Leave the high heels at home. If your company suggests you wear flats, nonskid soles, boots or other special footwear designed to keep you from falling down on the job, do it.
Be a Road Scholar
Many of the men and women who survive the ten million or so traffic accidents in the United States each year can no longer expect friends and co-workers to automatically extend their sympathies.
Instead, says Britt, their accident recitals are just as likely to be met with the question "Were you wearing your seat belt?" or "Did you stop by the bar before you drove home?"
"There's been a subtle shift in public opinion about motor vehicle accidents in the past couple of years," Britt explains. People used to feel sorry for accident victims. But today--partly due to national safety programs and citizen groups such as Mothers Against Drunk Driving--there's more of a sense that accidents are preventable.
What can you do? Here are three safety strategies that Britt feels will help you prevent--or survive--motor vehicle accidents.
Banish booze. Safety studies indicate that between 40 and 50 percent of all fatal accidents involve drunk drivers, says Britt. Alcohol is most likely to be involved in fatal crashes with adult male drivers between the ages of 20 and 55. And the more violent the crash, the more likely a drunk was at the wheel. So don't drink before you drive.
Stay alert on Fridays and Saturdays. One-third of all fatal crashes occur between 6:00 p.m. and 6:00 a.m. on Fridays and Saturdays, researchers report.
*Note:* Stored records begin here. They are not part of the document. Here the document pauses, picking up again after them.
-- ==== Sys2Proof/Certificates/Slice0/Obligations.lean ====
section
/-! DEFINITION. The statements for the provers. -/

open Sys2Proof Sys2Proof.Machine

/-- Register moves put one result in flight, with the latency of R100. Each is legal with what its instruction has issued before it. -/
def Obligations.CellMovesFly : Prop :=
  ∀ (st : State) (c : Fin 16) (s : Fin 68) (g : Nat), st.open_ (slotKey c s) g →
    let k := slotKey c s
    let x := cellNow st k g
    let fits := fun (op : CellOp) => opFits x op = true
    let rd := fun (n : Fin 32) => mget 0 x.d n.val
    let acc := fun (a : Fin 4) (hi lo : Bool) (v : Acc) => ([(2, .acc a.val true hi lo, v), (2, .acc a.val false hi lo, v)] : List Flown)
    (∀ d n, fits (.mov d.val n.val) → ∃ t, exec (.mov c s g d n) st = .next t ∧ Flies st t k g [(1, .d d.val true true, z72 (rd n))]) ∧
    (∀ d n, fits (.swaph d.val n.val) → ∃ t, exec (.swaph c s g d n) st = .next t ∧
      Flies st t k g [(1, .d d.val true true, z72 (Word.pack (rd n).lo (rd n).hi))]) ∧
    (∀ a, fits (.clra a.val) → ∃ t, exec (.clra c s g a) st = .next t ∧ Flies st t k g (acc a true true 0)) ∧
    (∀ a n, fits (.mva a.val n.val) → ∃ t, exec (.mva c s g a n) st = .next t ∧ Flies st t k g (acc a true true (s72ToAcc (rd n)))) ∧
    (∀ a n, fits (.mvah a.val n.val) → ∃ t, exec (.mvah c s g a n) st = .next t ∧ Flies st t k g (acc a true false (Acc.pack (rd n) 0))) ∧
    (∀ a n, fits (.mval a.val n.val) → ∃ t, exec (.mval c s g a n) st = .next t ∧ Flies st t k g (acc a false true (Acc.pack 0 (rd n))))

/-- Compares write one condition flag, conditional moves write only where their flag agrees, SHF writes its field and ST.SAT where it
clamped (R86, R84, R87, R100). -/
def Obligations.CellConditionsFly : Prop :=
  ∀ (st : State) (c : Fin 16) (s : Fin 68) (g : Nat), st.open_ (slotKey c s) g →
    let k := slotKey c s
    let x := cellNow st k g
    let blk := !x.sample
    let fits := fun (op : CellOp) => opFits x op = true
    let rd := fun (n : Fin 32) => mget 0 x.d n.val
    (∀ n m rel j, fits (.cmp n.val m.val rel.val j.val) → ∃ t, exec (.cmp c s g n m rel j) st = .next t ∧
      let holds := match rel.val with
        | 0 => decide (rd n = rd m)
        | 1 => decide ((rd n).toInt < (rd m).toInt)
        | 2 => decide ((rd n).toInt ≤ (rd m).toInt)
        | _ => decide ((rd n).toInt.natAbs < (rd m).toInt.natAbs)
      Flies st t k g [(2, .st blk (BitVec.ofNat 8 (2 ^ (4 + j.val))), if holds then 0xF0 else 0)]) ∧
    (∀ d n j, fits (.cmov d.val n.val j.val true) → ∃ t, exec (.cmovT c s g d n j) st = .next t ∧
      Flies st t k g (if (stOf x blk).getLsbD (4 + j.val) then [(1, .d d.val true true, z72 (rd n))] else [])) ∧
    (∀ d n j, fits (.cmov d.val n.val j.val false) → ∃ t, exec (.cmovF c s g d n j) st = .next t ∧
      Flies st t k g (if (stOf x blk).getLsbD (4 + j.val) then [] else [(1, .d d.val true true, z72 (rd n))])) ∧
    (∀ d sh fn, fits (.shf d.val sh fn.val) → ∃ t w sat, exec (.shf c s g d sh fn) st = .next t ∧
      shfValue fn.val sh.toInt (rndOf x blk) (rd d) = some (w, sat) ∧
      Flies st t k g ((2, .d d.val true true, z72 w) :: (if sat then [(2, .stOr blk, 1)] else [])))

/-- The saturation forms of SHF: functions 2 and 3 clamp to a power of two and take the absolute value (R87); the shift and the
half-word shift leave the value alone at shift 0. -/
def Obligations.ShiftFunctionValues : Prop :=
  ∀ (trunc : Bool) (w : Word),
    (∀ sh : Int, -63 ≤ sh → sh ≤ 6 → ∃ r, shfValue 2 sh trunc w = some r ∧
      r.1.toInt = max (-(2 ^ (sh + 64).toNat)) (min (2 ^ (sh + 64).toNat - 1) w.toInt) ∧ (r.2 = true ↔ r.1.toInt ≠ w.toInt)) ∧
    (∃ r, shfValue 3 0 trunc w = some r ∧ r.1.toInt = min (2 ^ 71 - 1) (w.toInt.natAbs : Int) ∧ (r.2 = true ↔ w.toInt = -(2 ^ 71))) ∧
    shfValue 0 0 trunc w = some (w, false) ∧ shfValue 1 0 trunc w = some (w, false)

/-- MPY, MAC and MSU replace, add and subtract the exact product, clamped to the accumulator (R62, R81): the product of D or coefficient
operands in each mode, the pointer's update where the operand names it, ST.AOV where the accumulator clamped. With clean check bits and
residues. -/
def Obligations.CellMultipliesFly : Prop :=
  ∀ (st : State) (c : Fin 16) (s : Fin 68) (g : Nat) (mode : Fin 8) (an : Fin 4) (xr : Fin 32) (ysrc : Bool) (yop : Fin 32),
    st.open_ (slotKey c s) g →
    let k := slotKey c s
    let x := cellNow st k g
    let fits := fun (op : Nat) => opFits x (.mac op mode.val an.val xr.val ysrc yop.val) = true
    let pm := yop.val / 2
    let ptr := mget 0 x.p pm
    let y := if ysrc then cellWord st (x.lender.getD k) (0x1000 + 0x800 * kpage st k + ptr.toNat % 2048) else mget 0 x.d yop.val
    let xx := mget 0 x.d xr.val
    let a := mget 0 x.af an.val
    let upd : List Flown := if ysrc && decide (yop.val % 2 = 1) then
      [(1, .p pm, (ptrUpdate (mget 0 x.z pm) ptr (mget 0 x.i pm)).zeroExtend 144)] else []
    let res := fun (r : Acc × Bool) => upd ++ [(1, .acc an.val true true true, r.1), (4, .acc an.val false true true, r.1)]
      ++ (if r.2 then [(4, .stOr (!x.sample), 2)] else [])
    let comb := fun (op : Nat) (o v : Int) => if op = 1 then v else if op = 2 then o + v else o - v
    let out := fun (op : Nat) => match macProduct mode.val xx y with
      | none => []
      | some (.full v) => res (BitVec.ofInt 144 (sclamp 144 (comb op a.toInt v)), !sfits 144 (comb op a.toInt v))
      | some (.pair h l) => res (Acc.pack (BitVec.ofInt 72 (sclamp 72 (comb op a.hi.toInt h))) (BitVec.ofInt 72 (sclamp 72 (comb op a.lo.toInt l))),
          !sfits 72 (comb op a.hi.toInt h) || !sfits 72 (comb op a.lo.toInt l))
    (fits 1 → ∃ t, exec (.mpy c s g mode an xr ysrc yop .ok false) st = .next t ∧ Flies st t k g (out 1)) ∧
    (fits 2 → ∃ t, exec (.mac c s g mode an xr ysrc yop .ok false) st = .next t ∧ Flies st t k g (out 2)) ∧
    (fits 3 → ∃ t, exec (.msu c s g mode an xr ysrc yop .ok false) st = .next t ∧ Flies st t k g (out 3))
So stay particularly alert during those times.
Use lap/shoulder belts. Many people simply won't wear safety belts in the mistaken belief that they have less chance of injury if they're "free" to get out of the car quickly. Unfortunately, these are the people who are least likely to get out of their vehicles at all. A study by the National Highway Traffic Safety Administration indicates that when they're worn carefully, lap/shoulder belts reduce the odds of occupant death in a crash by 45 percent.